If the Minnesota Vikings have no intention of keeping Sam Darnold, they sure aren’t doing themselves any favors by dragging out their contract saga with the 27-year-old quarterback.
Less than a week before free agency opens, it is unclear whether Darnold will walk to free agency or if Minnesota will re-sign him.
After the Vikings declined to apply a franchise tag to Darnold, worth roughly $40 million, the buzz is that Darnold’s market isn’t nearly as lucrative as perceived internally.
New proposals have surfaced that Darnold could return to Minnesota on a multi-year deal for less than $30 million a season. With that structure, the Vikings’ quarterback spending would be similar to the 2024 season, when they spent 28.5 million in dead cap to part ways with Kirk Cousins.
It wouldn’t be the worst timeline for a team that seemed to open their contention window a year early, winning 14 games last season.

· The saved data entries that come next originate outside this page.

theorem setTapeRun_moves (body : Text) (s : State) : ControlMove s (setTapeRun body s).card := by
  unfold setTapeRun
  split
  · exact .nothing
  · dsimp only
    split
    · rename_i hok
      exact .setTape _ ⟨clamp_range _ (by decide), clamp_range _ (by decide), hok, clamp_range _ (by decide),
        (clamp_range _ (by decide)).2, clamp_range _ (by decide)⟩
    · exact .nothing

theorem setFlashListRun_moves (body : Text) (s : State) : ControlMove s (setFlashListRun body s).card := by
  unfold setFlashListRun
  dsimp only
  split
  · exact .nothing
  · rename_i hl
    split
    · exact .nothing
    · rename_i hc
      obtain ⟨hn, hr⟩ := State.checkIssues_none hc
      exact .setFlashList hn (by rw [length_readIssues]; omega) hr

theorem setLampsRun_moves (body : Text) (s : State) : ControlMove s (setLampsRun body s).card :=
  .setLamps (clamp_range _ (by decide)) (clamp_range _ (by decide)) (clamp_range _ (by decide))

theorem setFeedRun_moves (body : Text) (s : State) : ControlMove s (setFeedRun body s).card := by
  rw [setFeedRun]
  split
  · rename_i hc
    exact .setFeed (clamp_range _ (by decide)) hc
  · exact .nothing

theorem setTerminalRun_moves (t : TermNo) (body : Text) (s : State) :
    ControlMove s (setTerminalRun t body s).card := by
  rw [setTerminalRun]
  split
  · exact .enable t
  · split
    · exact .disable t
    · exact .nothing

theorem noOperationRun_moves (body : Text) (s : State) : ControlMove s (noOperationRun body s).card := by
  rw [noOperationRun]
  split
  · exact .draw 1
  · exact .nothing

/-! ### The reads -/

theorem readIssueRun_moves (body : Text) (s : State) : ControlMove s (readIssueRun body s).card := by
  rw [readIssueRun]
  split
  · exact .nothing
  · split
    · exact .nothing
    · split <;> exact .draw 0

theorem readRowRun_moves (body : Text) (s : State) : ControlMove s (readRowRun body s).card := by
  rw [readRowRun]
  split
  · split
    · exact .draw _
    · exact .nothing
  · exact .nothing

theorem readLineRun_moves (body : Text) (s : State) : ControlMove s (readLineRun body s).card := by
  unfold readLineRun
  split
  · dsimp only
    split
    · split
      · exact .draw _
      · exact .nothing
    · split
      · exact .draw _
      · exact .nothing
  · exact .nothing

theorem withPart_moves {run : TermNo → Nat → State → Done} {body : Text} {s : State}
    (h : ∀ t part, ControlMove s (run t part s).card) : ControlMove s (withPart run body s).card := by
  rw [withPart]
  split
  · split
    · exact h _ _
    · exact .nothing
  · exact .nothing

theorem readTapeRun_moves (body : Text) (s : State) : ControlMove s (readTapeRun body s).card := by
  rw [readTapeRun]
  split
  · exact .nothing
  · exact .draw 0

theorem readCountsRun_moves (body : Text) (s : State) : ControlMove s (readCountsRun body s).card := by
  rw [readCountsRun]
  split
  · exact .draw 0
  · split
    · exact .draw 0
    · exact .nothing

/-! ### The terminal lines -/

/-- What a taken request but ALERT SET does before its reply (R140 to R142, R161). -/
inductive RequestMove (s : State) (t : TermNo) : State → Prop where
  | nothing : RequestMove s t s
  | draw (n : Nat) : RequestMove s t (s.drawFree n)
  | watch {ns : List Nat} (h : WatchMove s t ns) : RequestMove s t (s.rewatch t ns)
  | clearAlert (k : SlotNo) : RequestMove s t (s.setAlert t k none)

/-- What an answer, or none, does at a terminal line (R131, R133 to R138). -/
inductive TermMove (s : State) (l : LineNo) : State → Prop where
  | pollSent {x : Transaction} {c : Byte} (hx : (s.termLines[l]).inFlight = some x) (hs : x.stage = .pollSending c) :
      TermMove s l (s.setStage l x (.pollWait Config.terminalWait))
  | selectSent {x : Transaction} {sel : Select} (hx : (s.termLines[l]).inFlight = some x)
      (hs : x.stage = .selectSending sel) : TermMove s l (s.setStage l x (.selectWait sel Config.terminalWait))
  | nothing {x : Transaction} (hx : (s.termLines[l]).inFlight = some x) (hh : s.heard l x = true) :
      TermMove s l ((s.answerTaken (termOf l x.drop)).beginSelect l x)
  | request {x : Transaction} {u : State} (reply : Text) (hx : (s.termLines[l]).inFlight = some x)
      (hh : s.heard l x = true)
      (hq : ((s.answerTaken (termOf l x.drop)).terminals[termOf l x.drop]).queue.length < Config.outboundPlaces)
      (hu : RequestMove ((s.answerTaken (termOf l x.drop)).takenAck l) (termOf l x.drop) u) :
      TermMove s l ((u.pushReply (termOf l x.drop) reply).beginSelect l x)
  | alertSet {x : Transaction} (k : SlotNo) {a : AlertSetting} (reply : Text)
      (hx : (s.termLines[l]).inFlight = some x) (hh : s.heard l x = true)
      (hq : ((s.answerTaken (termOf l x.drop)).terminals[termOf l x.drop]).queue.length < Config.outboundPlaces)
      (hr : (findRecord s.issues.records a.issue).isSome = true) (ha : a.Ok) :
      TermMove s l ((((((s.answerTaken (termOf l x.drop)).takenAck l).setAlert (termOf l x.drop) k (some a)).pushReply
        (termOf l x.drop) reply).evaluate (termOf l x.drop) k).beginSelect l x)
  | retry {x : Transaction} (hx : (s.termLines[l]).inFlight = some x) (hh : s.heard l x = true) :
      TermMove s l (((s.answerTaken (termOf l x.drop)).retry l).beginSelect l x)
  | received {x : Transaction} (c : Carried) (hx : (s.termLines[l]).inFlight = some x) (hh : s.heard l x = true) :
      TermMove s l ((s.receivedAt (termOf l x.drop) c).endTransaction l)
  | busy {x : Transaction} (c : Carried) (hx : (s.termLines[l]).inFlight = some x) (hh : s.heard l x = true) :
      TermMove s l ((((s.countBusy l).answerTaken (termOf l x.drop)).setTerm (termOf l x.drop)
        ((((s.countBusy l).answerTaken (termOf l x.drop)).terminals[termOf l x.drop]).restored c)).endTransaction l)
  | missed {x : Transaction} (hx : (s.termLines[l]).inFlight = some x) (hh : s.heard l x = true) :
      TermMove s l ((((s.countMiss l).missTerm (termOf l x.drop)).restoreMissed (termOf l x.drop)
        x.stage).endTransaction l)
  | unheard : TermMove s l (s.endTransaction l)
  | unheardRetry : TermMove s l ((s.retry l).endTransaction l)
  | unheardBusy : TermMove s l ((s.countBusy l).endTransaction l)
  | unheardMiss : TermMove s l ((s.countMiss l).endTransaction l)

However, it could alienate the Vikings from their future with J.J. McCarthy.
Pro Football Talk’s Mike Florio sounded the alarms that if the Vikings strike a multi-year deal with Darnold that McCarthy would request a trade.
“If they make a two-year commitment to Sam Donald, I predict JJ McCarthy’s going to ask to be traded,” Florio said March 5 on KFAN radio. “Maybe that’s what the Vikings would want to do. You know, before the wheels came off in Week 18 for Darnold, before the chariot went back into a pumpkin, the thinking was, ‘Hey, wait a minute, we kind of stumbled into plutonium by accident with Sam Darnold.”
Florio admitted that the potential the Vikings attempt a three-year, Aaron Rodgers-Jordan Love plan at quarterback does not thrill him.
But it is a possibility. Before Darnold struggled against the Los Angeles Rams and Detroit Lions in the final two games of the season, he was considered a dark-horse MVP candidate.
There’s reason to believe he could elevate his game another level after throwing for 4,319 yards passing and 35 touchdowns in his first year in Minnesota.
However, even if Darnold were to sign a multi-year deal, he would likely still be on a year-to-year basis with the Vikings, who selected McCarthy 10th overall for a reason. Head coach Kevin O’Connell called himself the “quarterback killer” during the 2024 draft evaluation process for his particularity in selecting the franchise quarterback he would wed himself to for the long-term.
A one-year retread with Darnold, where the Vikings hope to boost his value and get more in a trade would make more sense than foregoing the plans they hatched since parting ways with Cousins.